In the above table, the first row is an attribute item of the intensive care medical knowledge class, and the other rows except the first row are attribute values corresponding to the attribute items of the intensive care medical knowledge class.

Thus, according to the above manner, the critical medical knowledge system model can be constructed and stored in the critical illness knowledge base in the form of the structure of the data dictionary. It should be noted that, since the critical care medical knowledge system model includes the bed medical concept, the medical terms belonging to the clinical medical concept, the relationship between the medical terms under the same clinical medical concept, and the relationship between the medical terms under different clinical medical concepts, it is possible to determine that the different medical terms belong to the same disease for the same critical care even if they are expressed by different medical terms, so that when a certain type of critical care is analyzed, the disease-related class attributes of the different medical terms belonging to the clinical medical concept of the critical care can be analyzed to enrich the disease-related information.

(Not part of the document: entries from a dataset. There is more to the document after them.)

-- ==== Sys2Proof/Machine/Crypto.lean ====
section
/-!
DEFINITION. Sys2Proof/Machine/Crypto.lean: AES, GCM (NIST SP 800-38D) and AES key wrap (NIST SP 800-38F), as R319 and R326 name them.
-/
namespace Sys2Proof.Machine

/-! AES. -/

/-- Doubling in the field of AES. -/
def xtime (b : Nat) : Nat := if 128 ≤ b then (b * 2 % 256) ^^^ 0x1B else b * 2

/-- Multiplication in the field of AES, by the bits of the second factor; `fuel` bounds them. -/
def gmul : Nat → Nat → Nat → Nat
  | 0, _, _ => 0
  | fuel + 1, a, b => (if b % 2 = 1 then a else 0) ^^^ gmul fuel (xtime a) (b / 2)

/-- A power in the field of AES. -/
def gpow (a : Nat) : Nat → Nat
  | 0 => 1
  | n + 1 => gmul 8 (gpow a n) a

/-- A byte rotated left. -/
def rotl8 (b n : Nat) : Nat := b * 2 ^ n % 256 + b / 2 ^ (8 - n)

/-- The S-box: the inverse in the field, then the affine map. -/
def sboxOf (b : Nat) : Nat :=
  let i := gpow b 254
  i ^^^ rotl8 i 1 ^^^ rotl8 i 2 ^^^ rotl8 i 3 ^^^ rotl8 i 4 ^^^ 0x63

/-- The S-box as a table. -/
def sboxTable : List Nat := (List.range 256).map sboxOf

/-- The S-box of a byte. -/
def sbox (b : Byte) : Byte := byteOf (sboxTable.getD b.toNat 0)

/-- The S-box's inverse. -/
def invSbox (b : Byte) : Byte := byteOf ((sboxTable.idxOf? b.toNat).getD 0)

/-- Two byte strings combined bit by bit, as long as the shorter. -/
def xorBytes (a b : List Byte) : List Byte := (a.zip b).map (fun e => e.1 ^^^ e.2)

/-- The product of a byte and a constant in the field of AES. -/
def mulByte (k : Nat) (b : Byte) : Byte := byteOf (gmul 8 b.toNat k)

/-- A word of the key schedule rotated by a byte. -/
def rotWord (w : List Byte) : List Byte := w.drop 1 ++ w.take 1

/-- The round constant of a word. -/
def rcon (i : Nat) : List Byte := [byteOf (gpow 2 (i - 1)), 0, 0, 0]

/-- The next word of the key schedule, from the words so far and the words of the key. -/
def nextWord (nk : Nat) (ws : List (List Byte)) : List Byte :=
  let i := ws.length
  let t := ws.getD (i - 1) []
  let u := if i % nk = 0 then xorBytes ((rotWord t).map sbox) (rcon (i / nk))
    else if 6 < nk ∧ i % nk = 4 then t.map sbox else t
  xorBytes (ws.getD (i - nk) []) u

/-- The key schedule grown by `n` words. -/
def growKey (nk : Nat) : Nat → List (List Byte) → List (List Byte)
  | 0, ws => ws
  | n + 1, ws => growKey nk n (ws ++ [nextWord nk ws])

/-- A list of bytes cut into pieces of `k`; `n` bounds their number. -/
def pieces (k : Nat) : Nat → List Byte → List (List Byte)
  | 0, _ => []
  | n + 1, l => if l.isEmpty then [] else l.take k :: pieces k n (l.drop k)

/-- The round keys of a key of 16 or 32 bytes. -/
def roundKeys (key : List Byte) : List (List Byte) :=
  let nk := key.length / 4
  let ws := growKey nk (4 * (nk + 7) - nk) (pieces 4 nk key)
  pieces 16 (nk + 7) ws.flatten

/-- The positions that ShiftRows takes bytes from. -/
def shiftFrom : List Nat := [0, 5, 10, 15, 4, 9, 14, 3, 8, 13, 2, 7, 12, 1, 6, 11]

/-- The positions that the inverse of ShiftRows takes bytes from. -/
def unshiftFrom : List Nat := [0, 13, 10, 7, 4, 1, 14, 11, 8, 5, 2, 15, 12, 9, 6, 3]

/-- Bytes taken from positions. -/
def permute (ps : List Nat) (b : List Byte) : List Byte := ps.map (fun i => b.getD i 0)

/-- One column multiplied by a circulant of four constants. -/
def mixColumn (k : List Nat) (c : List Byte) : List Byte :=
  (List.range 4).map (fun r => (List.range 4).foldl (fun a j => a ^^^ mulByte (k.getD ((j + 4 - r) % 4) 0) (c.getD j 0)) 0)

/-- Every column of a block multiplied. -/
def mixColumns (k : List Nat) (b : List Byte) : List Byte := (pieces 4 4 b).flatMap (mixColumn k)

/-- The rounds of encryption over the round keys left. -/
def encRounds : List (List Byte) → List Byte → List Byte
  | [], b => b
  | [k], b => xorBytes (permute shiftFrom (b.map sbox)) k
  | k :: ks, b => encRounds ks (xorBytes (mixColumns [2, 3, 1, 1] (permute shiftFrom (b.map sbox))) k)

/-- AES encryption of a 16-byte block. -/
def aesEnc (key b : List Byte) : List Byte :=
  match roundKeys key with
  | [] => b
  | k :: ks => encRounds ks (xorBytes b k)

/-- The rounds of decryption over the round keys left, last first. -/
def decRounds : List (List Byte) → List Byte → List Byte
  | [], b => b
  | [k], b => xorBytes ((permute unshiftFrom b).map invSbox) k
  | k :: ks, b => decRounds ks (mixColumns [14, 11, 13, 9] (xorBytes ((permute unshiftFrom b).map invSbox) k))

/-- AES decryption of a 16-byte block. -/
def aesDec (key b : List Byte) : List Byte :=
  match (roundKeys key).reverse with
  | [] => b
  | k :: ks => decRounds ks (xorBytes b k)

/-! GCM with a 96-bit nonce. -/

/-- The product of GHASH: blocks as numbers whose bit 127 is the first; `n` counts the bits of `x` left. -/
def ghashMul (x : Nat) : Nat → Nat → Nat → Nat
  | 0, _, z => z
  | n + 1, v, z =>
    ghashMul x n (if v % 2 = 1 then v / 2 ^^^ (0xE1 * 2 ^ 120) else v / 2) (if x.testBit n then z ^^^ v else z)

/-- GHASH over 16-byte blocks. -/
def ghash (h : Nat) (l : List Byte) : Nat :=
  (pieces 16 (l.length / 16 + 1) l).foldl (fun y b => ghashMul (y ^^^ ofBE b) 128 h 0) 0

/-- Bytes filled with zeros to a multiple of 16. -/
def pad16 (l : List Byte) : List Byte := padTo (ceilDiv l.length 16 * 16) l

/-- The key stream of `n` blocks from counter `c` on. -/
def keyStream (key nonce : List Byte) (c n : Nat) : List Byte :=
  (List.range n).flatMap (fun i => aesEnc key (nonce ++ beBytes 4 (c + i)))

/-- Counter mode from counter 2 on. -/
def gcmCtr (key nonce l : List Byte) : List Byte := xorBytes l (keyStream key nonce 2 (ceilDiv l.length 16))

/-- The 16-byte tag over authenticated data and ciphertext (R319). -/
def gcmTag (key nonce aad ct : List Byte) : List Byte :=
  let h := ofBE (aesEnc key (List.replicate 16 0))
  let s := ghash h (pad16 aad ++ pad16 ct ++ beBytes 8 (aad.length * 8) ++ beBytes 8 (ct.length * 8))
  xorBytes (beBytes 16 s) (aesEnc key (nonce ++ beBytes 4 1))

/-- Authenticated encryption: the ciphertext, then a tag of `t` bytes (R319). -/
def gcmSeal (key nonce aad plain : List Byte) (t : Nat) : List Byte :=
  let ct := gcmCtr key nonce plain
  ct ++ (gcmTag key nonce aad ct).take t

/-- Authenticated decryption: the plaintext when the tag verifies (R334). -/
def gcmOpen (key nonce aad ct tag : List Byte) : Option (List Byte) :=
  if (gcmTag key nonce aad ct).take tag.length = tag then some (gcmCtr key nonce ct) else none

/-! AES key wrap with the default IV (R326). -/

/-- The default IV of key wrap. -/
def kwIv : List Byte := List.replicate 8 0xA6

/-- One step of wrapping: the register, the step count and a block. -/
def wrapStep (kek : List Byte) (a : List Byte) (t : Nat) (r : List Byte) : List Byte × List Byte :=
  let b := aesEnc kek (a ++ r)
  (xorBytes (b.take 8) (beBytes 8 t), b.drop 8)

/-- One pass of wrapping over the blocks, with the step count of the first. -/
def wrapPass (kek : List Byte) : List (List Byte) → List Byte → Nat → List Byte × List (List Byte)
  | [], a, _ => (a, [])
  | r :: rs, a, t =>
    let (a1, r1) := wrapStep kek a t r
    let (a2, rest) := wrapPass kek rs a1 (t + 1)
    (a2, r1 :: rest)

/-- The six passes of wrapping, from pass `j`. -/
def wrapPasses (kek : List Byte) (n : Nat) : Nat → Nat → List Byte → List (List Byte) → List Byte × List (List Byte)
  | 0, _, a, rs => (a, rs)
  | fuel + 1, j, a, rs =>
    let (a1, rs1) := wrapPass kek rs a (n * j + 1)
    wrapPasses kek n fuel (j + 1) a1 rs1

/-- A key wrapped under a key-encryption key. -/
def kwWrap (kek key : List Byte) : List Byte :=
  let rs := pieces 8 (key.length / 8) key
  let (a, out) := wrapPasses kek rs.length 6 0 kwIv rs
  a ++ out.flatten

/-- One pass of unwrapping over the blocks last first, with the step count of the first of them. -/
def unwrapPass (kek : List Byte) : List (List Byte) → List Byte → Nat → List Byte × List (List Byte)
  | [], a, _ => (a, [])
  | r :: rs, a, t =>
    let b := aesDec kek (xorBytes a (beBytes 8 t) ++ r)
    let (a2, rest) := unwrapPass kek rs (b.take 8) (t - 1)
    (a2, b.drop 8 :: rest)

/-- The passes of unwrapping, last pass first; blocks last first. -/
def unwrapPasses (kek : List Byte) (n : Nat) : Nat → List Byte → List (List Byte) → List Byte × List (List Byte)
  | 0, a, rs => (a, rs)
  | j + 1, a, rs =>
    let (a1, rs1) := unwrapPass kek rs a (n * (j + 1))
    unwrapPasses kek n j a1 rs1

/-- A wrapped key unwrapped, or none when its integrity check fails (R326). -/
def kwUnwrap (kek w : List Byte) : Option (List Byte) :=
  let rs := (pieces 8 (w.length / 8 - 1) (w.drop 8)).reverse
  let (a, out) := unwrapPasses kek rs.length 6 (w.take 8) rs
  if a = kwIv then some out.reverse.flatten else none

end Sys2Proof.Machine
end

Next, the severe disease model will be explained. In the present disclosure, a structural dendrogram can be used to characterize an acute disease model. Illustratively, the specific way to establish the severe disease model is as follows: firstly, a tree-shaped storage structure is constructed based on disease-related attribute items included in the first structural data and the second structural data, and then attribute values corresponding to the disease-related attribute items included in the first structural data and the second structural data are filled in corresponding positions in the storage structure to obtain an intensive disease knowledge base.

It should be noted that, in order to facilitate disease classification and subsequent search for relevant knowledge of a certain type of severe disease, in the present disclosure, for each type of severe disease, a tree-shaped storage structure may be constructed according to the disease-related attribute items included in the first structural data and the second structural data of the type of severe disease, and the attribute values corresponding to the disease-related attribute items included in the first structural data and the second structural data of the type of severe disease are filled into corresponding positions in the tree-shaped storage structure, so as to construct a severe disease model of the type of severe disease.

Illustratively, firstly, the non-structural data is converted into second structural data by using the predefined association relationship and the sequence labeling result of the disease-related class attribute items output by the labeling model. For example, the non-structural data is "lower right lung: small cell carcinoma, bronchial margin (-), metastatic carcinoma in lymph nodes (6/17). IHC TTF-1+ + +, Cg-A +, Syn + +, CD56+ + +, Ki-67+ + + 70%, ALK (V) + ". The labeling of the relationships such as "diseased position", "immunohistochemistry", etc. by the labeling module can be converted into the second structural data as shown in table 6:

TABLE 6

Properties	Results
		Type of pathology	Histological pathology
Pathological results	Neuroendocrine tumors, small cell carcinomas
		Tumor location	Lower right lung
Nerve infringement	Yin (kidney)
		Tumor residue	Yin (kidney)
Bronchial stump	Yin (kidney)
		Number of transfers	6
Number of samples	17
		TTF-1	+++
Cg-A	+
		Syn	++
CD56	+++
		Ki-67	+++70％
ALK(V)	+

And then, constructing a tree-shaped storage structure according to the second structure type data obtained by conversion.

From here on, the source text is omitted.